• **WHAT IS REQUIRED**
Where the string "complete" occurs in a line of the data below, that line should be copied.

• **INPUT DATA**
== == ==
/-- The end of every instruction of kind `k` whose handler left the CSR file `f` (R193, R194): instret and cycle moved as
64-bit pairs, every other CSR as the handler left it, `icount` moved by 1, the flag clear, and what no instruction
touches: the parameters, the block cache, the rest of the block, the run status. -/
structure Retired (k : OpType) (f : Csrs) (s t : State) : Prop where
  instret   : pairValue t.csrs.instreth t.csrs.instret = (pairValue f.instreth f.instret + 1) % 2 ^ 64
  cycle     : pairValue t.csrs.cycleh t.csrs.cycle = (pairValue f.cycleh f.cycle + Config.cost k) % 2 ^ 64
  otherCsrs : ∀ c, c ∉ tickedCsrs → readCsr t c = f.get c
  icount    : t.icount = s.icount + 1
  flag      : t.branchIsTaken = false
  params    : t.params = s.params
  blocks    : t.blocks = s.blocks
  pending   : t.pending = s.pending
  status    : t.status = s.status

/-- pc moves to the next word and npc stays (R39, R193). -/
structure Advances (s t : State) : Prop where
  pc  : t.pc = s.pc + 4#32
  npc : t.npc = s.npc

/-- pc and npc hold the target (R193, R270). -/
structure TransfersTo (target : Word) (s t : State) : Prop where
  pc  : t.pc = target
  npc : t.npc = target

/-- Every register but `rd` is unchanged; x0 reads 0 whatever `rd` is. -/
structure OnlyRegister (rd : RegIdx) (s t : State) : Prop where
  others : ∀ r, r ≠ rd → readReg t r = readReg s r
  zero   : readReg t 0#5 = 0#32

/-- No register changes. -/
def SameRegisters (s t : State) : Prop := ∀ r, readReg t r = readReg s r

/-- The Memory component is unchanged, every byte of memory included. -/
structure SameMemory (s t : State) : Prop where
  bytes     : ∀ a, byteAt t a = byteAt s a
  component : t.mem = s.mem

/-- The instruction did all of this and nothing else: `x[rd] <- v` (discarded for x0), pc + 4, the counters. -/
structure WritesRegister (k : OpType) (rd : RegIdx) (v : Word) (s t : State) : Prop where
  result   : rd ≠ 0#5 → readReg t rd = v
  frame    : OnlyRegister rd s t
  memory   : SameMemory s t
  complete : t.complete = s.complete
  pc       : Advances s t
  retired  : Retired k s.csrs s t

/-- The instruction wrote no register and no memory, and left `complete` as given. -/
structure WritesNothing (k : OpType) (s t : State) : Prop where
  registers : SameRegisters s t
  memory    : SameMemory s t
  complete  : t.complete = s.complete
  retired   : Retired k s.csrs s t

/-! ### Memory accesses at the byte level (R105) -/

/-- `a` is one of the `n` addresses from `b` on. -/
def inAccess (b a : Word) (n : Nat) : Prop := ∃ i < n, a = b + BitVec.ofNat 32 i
== == ==
• **EXERCISE ANSWER**
  complete : t.complete = s.complete
/-- The instruction wrote no register and no memory, and left `complete` as given. -/
  complete  : t.complete = s.complete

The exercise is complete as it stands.